Феофан все понял. Может даже больше, чем я предполагал. С потускневшим взглядом он приказал домовому принести нужное снадобье, и когда он выполнил приказ, собственноручно уложил меня обратно на койку, не смотря на мои протесты, и сам же влил синий, сладкий напиток мне в губы.
Уходя, Хранитель обсерватории бросил на меня странный взгляд, полный тоски, и, затворив скрипучую дверь, удрученно покачал головой.
Постыдный план складывался на ходу.
Под действием снадобья уснул предельно быстро. На помощь медикаменту пришла предельная усталость мнившего дня.
Тёмная Поляна встретила меня пустотой улиц, и тихим шепотом проклятых людей, запершихся в избах, чтобы не гулять по серому, мёртвому туману, полному зловещих призраков и картин, который навеки окутал это злачное место.
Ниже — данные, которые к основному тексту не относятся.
/-! ### Message fields (IEEE 1588-2019) -/

def ptpType (m : List Byte) : Nat := leAt m 0 1 % 16
def ptpDomain (m : List Byte) : Nat := leAt m 4 1
def ptpTwoStep (m : List Byte) : Bool := (leAt m 6 1).testBit 1
def ptpCorrection (m : List Byte) : Int := sgn 64 (beAt m 8 8)
def ptpSource (m : List Byte) : List Byte := (m.drop 20).take 10
def ptpSeq (m : List Byte) : Nat := beAt m 30 2
/-- The timestamp at byte 34, in 2^−16 ns. -/
def ptpStamp (m : List Byte) : Int := ((beAt m 34 6 : Int) * 1000000000 + beAt m 40 4) * 65536
/-- requestingPortIdentity at byte 44. -/
def ptpRequesting (m : List Byte) : List Byte := (m.drop 44).take 10

/-- A time in 2^−16 ns as a PTP timestamp and the remainder that goes into the correctionField (R87, R100). -/
def stampBytes (t : Int) : List Byte × Int :=
  let ns := t / 65536
  (beBytes 6 (unsgn 48 (ns / 1000000000)) ++ beBytes 4 (unsgn 32 (ns % 1000000000)), t % 65536)

/-- clockIdentity of the instance: CLOCK_ID, or EUI-64 from the port 0 MAC (Table 4.6). -/
def State.clockIdentity (s : State) (x : PtpPort) : List Byte :=
  let id := (x.desc.drop 16).take 8
  if id.all (· == 0) then (s.macOf 0).take 3 ++ [0xFF, 0xFE] ++ (s.macOf 0).drop 3 else id

def State.portIdentity (s : State) (p : Nat) : List Byte := s.clockIdentity (s.ptpPort p) ++ beBytes 2 (p + 1)

/-- A message header and body. -/
def State.ptpMessage (s : State) (p type seq : Nat) (twoStep : Bool) (corr interval : Int) (body : List Byte) : List Byte :=
  let x := s.ptpPort p
  let sdo := if x.profile = 3 then 0x10 else 0x00
  let ctl := match type with | 0 => 0 | 1 => 1 | 8 => 2 | 9 => 3 | _ => 5
  [BitVec.ofNat 8 (sdo + type), 0x02] ++ beBytes 2 (34 + body.length) ++ leBytes 1 x.domain ++ [0] ++
    leBytes 1 (if twoStep then 2 else 0) ++ [0x08] ++ beBytes 8 (unsgn 64 corr) ++ zeros 4 ++ s.portIdentity p ++
    beBytes 2 seq ++ leBytes 1 ctl ++ sleBytes 1 interval ++ body

/-- Internet checksum of an even byte string. -/
def inetSum : List Byte → Nat
  | a :: b :: r => a.toNat * 256 + b.toNat + inetSum r
  | [a] => a.toNat * 256
  | [] => 0
def inetFold (x : Nat) : Nat := let y := x % 65536 + x / 65536; 65535 - (y % 65536 + y / 65536)

/-- The frame that carries a message by the port's TRANSPORT. -/
def State.ptpFrame (s : State) (p : Nat) (m : List Byte) : List Byte :=
  let x := s.ptpPort p
  let peer := x.profile == 3 || [2, 3, 10].contains (ptpType m)
  let mac : Nat := if x.udp then (if peer then 0x01005E00006B else 0x01005E000181)
    else if peer then 0x0180C200000E else 0x011B19000000
  let head := beBytes 6 mac ++ s.macOf p
  if x.udp then
    let port := if ptpType m < 8 then 319 else 320
    let src := leAt x.desc 12 4
    let ip0 := [0x45, 0] ++ beBytes 2 (28 + m.length) ++ zeros 4 ++ [1, 17]
    let addr := beBytes 4 src ++ beBytes 4 (if peer then 0xE000006B else 0xE0000181)
    let ip := ip0 ++ beBytes 2 (inetFold (inetSum (ip0 ++ zeros 2 ++ addr))) ++ addr
    head ++ beBytes 2 0x0800 ++ ip ++ beBytes 2 port ++ beBytes 2 port ++ beBytes 2 (8 + m.length) ++ zeros 2 ++ m
  else head ++ beBytes 2 0x88F7 ++ m

/-- Send a PTP message. -/
def State.ptpSend (s : State) (p : Nat) (m : List Byte) : State :=
  (s.netSend p (s.ptpFrame p m)).count 13 (netCnt p 10)

/-! ### The servo (R99) -/

/-- Clamp an offset to what one slew takes (Table 4.1). -/
def slewOf (offset : Int) : Int := clampI (-800000000) 800000000 (-(rneDiv offset 81920))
«Только бы она еще не успела очнуться!» – надеялся я на бессознательность Варвары, понимая, сколь серьезный удар нанес ей своей вспышкой гнева.
И к великому счастью, она была обнаружена там же, сидя на телеге и прикрывая одной ладонью обезображенное ожогом лицо:
– Варвара! – обратился я к ней, чувствуя, как тяжело мне удерживать своё сознание в пространстве сна, а поэтому пришлось сразу перейти к делу, – если в тебе еще жива та девчонка из Дормисловой Поляны, и если тебе действительно важно, чтобы я простил тебя, мне нужна твоя помощь… Я хочу…
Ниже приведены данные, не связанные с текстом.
/-- Step 2: roles, membership, Route switch, then the lifecycles in ascending FUNC_ID order (R18, R449). -/
def State.stepLife (s : State) (t : Nat) (masks : Option (Nat × Nat)) : State :=
  let s1 := s.tdmRoles.pelMembership
  let s2 := if s1.role ≠ s.role ∨ s1.pel.members ≠ s.pel.members then s1.emitDevice else s1
  let s3 := match masks with
    | some m => (s2.switchRoutes m.1 m.2).1
    | none => s2
  let s4 := s3.visBoundary.closeFrames.closeWindows.fusBoundary
  let s5 := s4.each slotList (fun st n => st.routeStep t n)
  let s6 := s5.each funcIds (fun st id => st.funcStep t id)
  (((s6.ingBoundary.encBoundary t).pelTiles.mapBoundary.metBoundary).fppBoundary)

/-- Routes that run their stages from the boundary that opens the cadence. -/
def State.runners (s : State) : List Nat :=
  slotList.filter (fun n => (s.slot n).life == Life.on && s.ccu.cadence % max 1 (Img.stride (s.img n)) == Img.phase (s.img n))

/-- The engines a charge waits on, by subsystem and number in their counter banks (Table 18.1): the DMA engine of a HOST_DMA charge's
command, the lanes of a solver problem, the dump and trace engine. The other classes' command work keeps no bank. -/
def State.waitBanks (s : State) (w : PoolWait) : List (Nat × Nat) :=
  match w.cls with
  | 7 => ((s.hif.longs.find? (fun (l : Long) => w.long == some l.key)).bind (fun l => l.engine)).toList.map (fun e => (14, e))
  | 3 => s.bsu.chs.flatMap (fun c => match c.2.run with
      | some r => if r.desc.host.isSome && r.desc.host == w.long then (chanLanes c.1 (Bp.cluster r.hdr)).map (fun l => (7, l)) else []
      | none => [])
  | 10 => [(15, 0)]
  | _ => []

/-- A solver problem that waited `n` cycles for its charge goes on that much later. -/
def State.shiftProblem (s : State) (w : PoolWait) (n : Nat) : State :=
  if w.cls ≠ 3 then s
  else { s with bsu := { s.bsu with chs := s.bsu.chs.map (fun (c : Nat × BsuCh) => (c.1, { c.2 with run := c.2.run.map (fun r =>
      if r.desc.host.isSome && r.desc.host == w.long then { r with at_ := r.at_ + n } else r) })) } }

/-- Charges that waited for the refill take what the pools hold now, in their order; their wait counts under BUDGET (R48). -/
def State.serveWaits (s : State) : State :=
  ({ s with ccu := { s.ccu with poolWaits := [] } }).each s.ccu.poolWaits (fun st w =>
    let n := s.core - w.since
    (((st.waitBanks w).foldl (fun (y : State) (e : Nat × Nat) => y.bankStall e.1 e.2 3 n) st).shiftProblem w n).chargePool w.cls w.cyc w.tok w.long)

/-- Step 3: the free pools are refilled (R48). -/
def State.stepPools (s : State) : State :=
  let p := s.regN Reg.CCU_CADENCE_PERIOD
  let ms := s.imgs s.runners
  let cyc := fun (c : Nat) => if c = 11 then s.capacity c p else s.capacity c p - (ms.map (fun m => Img.allocCyc m c)).sum
  let s1 : State := { s with ccu := { s.ccu with
    poolCyc := (List.range 12).map (fun c => (c, cyc c)), poolTok := s.dramPlan p - (ms.map allocTokens).sum,
    usedPrev := s.ccu.usedTok, usedTok := [], obsTok := 0 } }
  ((s1.serveWaits.each (slotList.filter (fun n => (s1.slot n).life.active)) (fun st n => st.memRefill n))).each s1.runners (fun st n =>
    st.memOpen n)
– Встретиться с Сетом? – из тумана выступил древний атлант, пребывая в своей настоящей форме высокого мужчины, с неестественно вытянутой головой, – я знаю, и я здесь. Но не слишком ли поздно ты возжелал увидеть меня?
– Что ты делаешь здесь?
– Своим ударом чёрного пламени ты чуть ли не отправил Варвару к праотцам. Я пришёл забрать её из лап Морены, – Сет держался величаво и надменно, понимая, что я ему ныне не опасен, – Это все, что ты хотел спросить?
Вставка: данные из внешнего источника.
/-- Functions (R83): FUNC_ENABLE of a function that none of its refusals meets notes the enable, in DRAINING as pending, and answers
its state; FUNC_DISABLE cancels a waiting enable and notes the disable of a function that runs; FUNC_QUERY answers the state, the
pending flag and the cadence of the last transition. -/
def Obligations.FunctionCommandsComplete : Prop :=
  (∀ (p : CmdPacket) (s : State), s.admits 0x0110 p = true →
    (let e := s.entry 0x0110 p; let id := param p 16 2; let f := e.func id
     let reply := fun (g : Func) => result [(20, 2, id), (22, 1, g.life.code), (23, 1, b2n g.enablePending)]
     e.funcEnableRefusal id = none →
     ∃ t, exec (.funcEnable p) s = .next t ∧
       (f.life = .off → Replied (e.updFunc id (fun g => { g with accepted := some true })) 0x0110 p St.ok 0 (reply f) t) ∧
       (f.life = .starting ∨ f.life = .on →
         Replied (e.updFunc id (fun g => { g with accepted := none })) 0x0110 p St.ok 0 (reply f) t) ∧
       (f.life = .draining → Replied (e.updFunc id (fun g => { g with enablePending := true })) 0x0110 p St.pending 0
         (reply { f with enablePending := true }) t))) ∧
  (∀ (p : CmdPacket) (s : State), s.admits 0x0111 p = true →
    (let e := s.entry 0x0111 p; let id := param p 16 2; let f := e.func id
     funcDefined id = true → 16 ≤ id → (∀ n, n < 16 → (e.slot n).life = .off) →
     ∃ t, exec (.funcDisable p) s = .next t ∧
       (f.life = .starting ∨ f.life = .on →
         Replied (e.updFunc id (fun g => { g with enablePending := false, accepted := some false })) 0x0111 p St.ok 0
           (result [(20, 2, id), (22, 1, f.life.code), (23, 1, 0)]) t) ∧
       (f.life = .off ∨ f.life = .draining →
         Replied (e.updFunc id (fun g => { g with enablePending := false, accepted := none })) 0x0111 p St.ok 0
           (result [(20, 2, id), (22, 1, f.life.code), (23, 1, 0)]) t))) ∧
  (∀ (p : CmdPacket) (s : State), s.admits 0x0112 p = true → funcDefined (param p 16 2) = true → 16 ≤ param p 16 2 →
    (let e := s.entry 0x0112 p; let id := param p 16 2; let f := e.func id
     ∃ t, exec (.funcQuery p) s = .next t ∧
       Replied e 0x0112 p St.ok 0
         (result [(20, 2, id), (22, 1, f.life.code), (23, 1, b2n f.enablePending), (24, 8, f.lastTransition)]) t))

/-- Routes (R39, R41, R45, R473): ROUTE_LOAD of an image that passes its checks leaves it in the empty slot and ends with its CRC;
ROUTE_UNLOAD empties an OFF slot; ROUTE_ENABLE and ROUTE_DISABLE note the transition for the next boundary; ROUTE_SWITCH applies its
masks, or arms them for its instant; ROUTE_QUERY writes the stage status records in index order. -/
def Obligations.RouteCommandsComplete : Prop :=
  (∀ (p : CmdPacket) (s : State), s.admits 0x0201 p = true →
    (let e := s.entry 0x0201 p; let n := param p 16 1; let len := param p 32 4
     let bs := e.hostLd (param p 24 8) len
     n ≤ 15 → 512 ≤ len → len ≤ 16777312 → s.slotHeld n = false → (e.slot n).image = [] →
     e.loadRefusal bs len (e.imgs (slotList.filter (fun k => !(e.slot k).image.isEmpty))) = none →
     ∃ t, exec (.routeLoad p) s = .next t ∧
       Replied ((((e.chargePool 7 (ceilDiv len 64) 0 (some e.longKey)).updSlot n
           (fun x => { x with image := bs.take (Img.imageLen bs), status := [] })).memLoad n).longDone e.longKey St.ok 0
           (result [(20, 1, n), (24, 4, leAt bs 200 4)])) 0x0201 p St.accepted 0 (zeros 12) t)) ∧
  (∀ (p : CmdPacket) (s : State), s.admits 0x0202 p = true →
    (let e := s.entry 0x0202 p; let n := param p 16 1
     n ≤ 15 → e.slotHeld n = false → (e.slot n).life = .off → (e.slot n).startPending = false →
     ∃ t, exec (.routeUnload p) s = .next t ∧
       Replied (if (e.slot n).image = [] then e else (e.updSlot n (fun _ => { Slot.reset with lastTransition := (e.slot n).lastTransition })).memTidy) 0x0202 p St.ok 0
         (result [(20, 1, n)]) t)) ∧
  (∀ (p : CmdPacket) (s : State), s.admits 0x0203 p = true →
    (let e := s.entry 0x0203 p; let n := param p 16 1; let f := e.slot n
     let reply := fun (g : Slot) => result [(20, 1, n), (21, 1, g.life.code), (22, 1, b2n g.enablePending)]
     n ≤ 15 → e.slotHeld n = false → f.image ≠ [] → e.enableRefusal n (e.countingSlots n) = none →
     ∃ t, exec (.routeEnable p) s = .next t ∧
       (f.life = .off → Replied (e.updSlot n (fun g => { g with accepted := some true })) 0x0203 p St.ok 0 (reply f) t) ∧
       (f.life = .starting ∨ f.life = .on →
         Replied (e.updSlot n (fun g => { g with accepted := none })) 0x0203 p St.ok 0 (reply f) t) ∧
       (f.life = .draining → Replied (e.updSlot n (fun g => { g with enablePending := true })) 0x0203 p St.pending 0
         (reply { f with enablePending := true }) t))) ∧
  (∀ (p : CmdPacket) (s : State), s.admits 0x0204 p = true →
    (let e := s.entry 0x0204 p; let n := param p 16 1; let f := e.slot n
     n ≤ 15 → e.slotHeld n = false →
     ∃ t, exec (.routeDisable p) s = .next t ∧
       (f.image = [] → Replied e 0x0204 p St.ok 0 (result [(20, 1, n), (21, 1, f.life.code), (22, 1, b2n f.enablePending)]) t) ∧
       (f.image ≠ [] → f.life = .starting ∨ f.life = .on →
         Replied (e.updSlot n (fun g => { g with enablePending := false, accepted := some false })) 0x0204 p St.ok 0
           (result [(20, 1, n), (21, 1, f.life.code), (22, 1, 0)]) t) ∧
       (f.image ≠ [] → f.life = .off ∨ f.life = .draining →
         Replied (e.updSlot n (fun g => { g with enablePending := false, accepted := none })) 0x0204 p St.ok 0
           (result [(20, 1, n), (21, 1, f.life.code), (22, 1, 0)]) t))) ∧
  (∀ (p : CmdPacket) (s : State), s.admits 0x0205 p = true →
    (let e := s.entry 0x0205 p; let dis := param p 16 2; let en := param p 18 2
     let at_ := param p 24 8
     switchRefusal e dis en = none → (at_ = 0 ∨ (e.opTime at_ (usTime 50) = false ∧ e.opNear at_ = false)) →
     ∃ t, exec (.routeSwitch p) s = .next t ∧
       (at_ = 0 → Replied (e.switchRoutes dis en).1 0x0205 p St.ok 0
         (result [(20, 2, dis), (22, 2, en), (24, 2, (e.switchRoutes dis en).2)]) t) ∧
       (at_ ≠ 0 → Replied (e.arm ⟨3, dis, en, at_, none, [], true⟩) 0x0205 p St.ok 0 (result [(20, 2, dis), (22, 2, en)]) t))) ∧
  (∀ (p : CmdPacket) (s : State), s.admits 0x0206 p = true →
    (let e := s.entry 0x0206 p; let n := param p 16 1; let m := (e.slot n).image
     let bs := (List.range (Img.stageCount m)).flatMap (fun i => SMap.get (zeros 32) (e.slot n).status i)
     n ≤ 15 → m ≠ [] →
     ∃ t, exec (.routeQuery p) s = .next t ∧
       Replied (((e.chargePool 7 (ceilDiv bs.length 64) 0 (some e.longKey)).hostSt (param p 24 8) bs).longDone e.longKey St.ok 0
         (result [(20, 1, n), (22, 2, Img.stageCount m), (24, 4, e.routeState n)])) 0x0206 p St.accepted 0 (zeros 12) t))

/-- Sensor commands (R83, R108, R118, R128 and Table 3.9): each configuration that none of its checks refuses is taken as given;
SENSOR_QUERY answers the sensor's state, its vote state and its last values. -/
def Obligations.SensorCommandsComplete : Prop :=
  (∀ (p : CmdPacket) (s : State), s.admits 0x0301 p = true →
    (let e := s.entry 0x0301 p; let id := param p 16 2
     funcDefined id = true → e.sensorRefusal id p.ext = none →
     ∃ t, exec (.sensorConfig p) s = .next t ∧
       Replied (e.takeSensor id p.ext) 0x0301 p St.ok 0 (result [(20, 2, id)]) t ∧
       (t.func id).configured = true)) ∧
  (∀ (p : CmdPacket) (s : State), s.admits 0x0302 p = true →
    (let e := s.entry 0x0302 p; let id := param p 16 2; let n := SMap.get (0, 0) e.fus.last id
     let named := e.fus.ctxs.any (fun x => x.2.on && (List.range (2 * x.2.entries.length)).any (fun k => x.2.funcOf k == id))
     funcDefined id = true → isSensor id = true →
     ∃ t, exec (.sensorQuery p) s = .next t ∧
       Replied e 0x0302 p St.ok 0
         (result [(20, 2, id), (22, 1, (e.func id).life.code), (23, 1, if named then e.voteState id else 0), (24, 4, n.1), (28, 4, if named then n.2 else 0)]) t)) ∧
  (∀ (p : CmdPacket) (s : State), s.admits 0x0303 p = true →
    (let e := s.entry 0x0303 p; let id := param p 16 2; let k := param p 18 1; let m := param p 19 1
     (rng id 0x010 0x01F || rng id 0x058 0x067) = true → 1 ≤ k → k ≤ 15 → 1 ≤ m → m ≤ 255 →
     ∃ t, exec (.mirageConfig p) s = .next t ∧
       Replied { e with fus := { e.fus with mirage := SMap.set e.fus.mirage id (k, m) } } 0x0303 p St.ok 0
         (result [(20, 2, id)]) t)) ∧
  (∀ (p : CmdPacket) (s : State), s.admits 0x0304 p = true →
    (let e := s.entry 0x0304 p; let j := param p 16 1
     j ≤ 7 → (e.func (lidarFunc j)).life = .off → lidarDescOk p.ext = true →
     ∃ t, exec (.lidarTemplate p) s = .next t ∧
       Replied ((e.setLidar j { e.lidar j with desc := p.ext }).updFunc (lidarFunc j) (fun f => { f with configured := true }))
         0x0304 p St.ok 0 (result [(20, 1, j)]) t)) ∧
  (∀ (p : CmdPacket) (s : State), s.admits 0x0305 p = true →
    (let e := s.entry 0x0305 p; let c := param p 16 1
     e.decRefusal c p.ext = none →
     ∃ t, exec (.decConfig p) s = .next t ∧
       Replied (e.setCh c { e.ch c with setting := p.ext }) 0x0305 p St.ok 0
         (result [(20, 1, c), (24, 4, (((e.setCh c { e.ch c with setting := p.ext }).groupDelay c 0).toNat))]) t))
– Нет, – мне с трудом удалось пересилить себя, чтобы сказать следующее, – пощади меня и моих детей, Сет. Ты итак дал понять, что я не прав, и что я напрасно отвергал твоё предложение перейти на твою сторону.
– Похвально, – слегка улыбнулся древний атлант, удивляясь моей покладистости, – но у всего есть своя цена в разное время. Раньше я предлагал тебе достойную сдачу. Сейчас условия немного иные.
– Какие же? Распустить Алый Орден?
– Нет, что ты! Твоё детище принадлежит тебе по праву, является идеей и мне не нужно. Я даже сохраню тебе обсерваторию и немалую казну. Я позволю остаться тебе в услужение и ста ученикам. Но прочие, а их по моим подсчетам осталось около двухста, уедут со мной в Орду. И это только первое условие сдачи.
– Каково второе?
– Ты собственноручно убьешь Феофана…
– Это неприемлемо.
– Ух ты, какой принципиальный! Подумай, Гамаюн. И подумай хорошо. Твой отчаянный план по прорыву в Северном направлении читаем также хорошо, как чёрный текст на дорогом листе бумаги при дневном свете!
«Как? Откуда?» – пронеслось в голове. Мой враг был воистину велик и либо считывал все вероятности, либо мог читать мысли.
– Ты смотришь так недоуменно, – продолжал древний атлант, приблизившись к телеге с Варварой, – В твоих глазах вопросы. Откуда я это знаю? Все просто. Для этого не нужно даже читать мысли, ибо, будучи на твоем месте я бы мыслил ровно также. Поэтому в случае отказа твоих людей перебьют с особой жестокостью при первой же попытке прорыва.
Неестественно длинной рукой он погладил девушку по голове, от чего она вздрогнула и задрожала, как осина под порывами ветра. Моя бывшая возлюбленная явно боялась своего нового хозяина, не смотря на теплое отношение к ней и покровительство.
– Но я не смогу. Феофан сделал мне столько добра…
– Это уже лучше. Сомнения есть фундамент будущего согласия. Тогда я войду в твою голову, завладев телом и сам все устрою. Ты будешь только наблюдать.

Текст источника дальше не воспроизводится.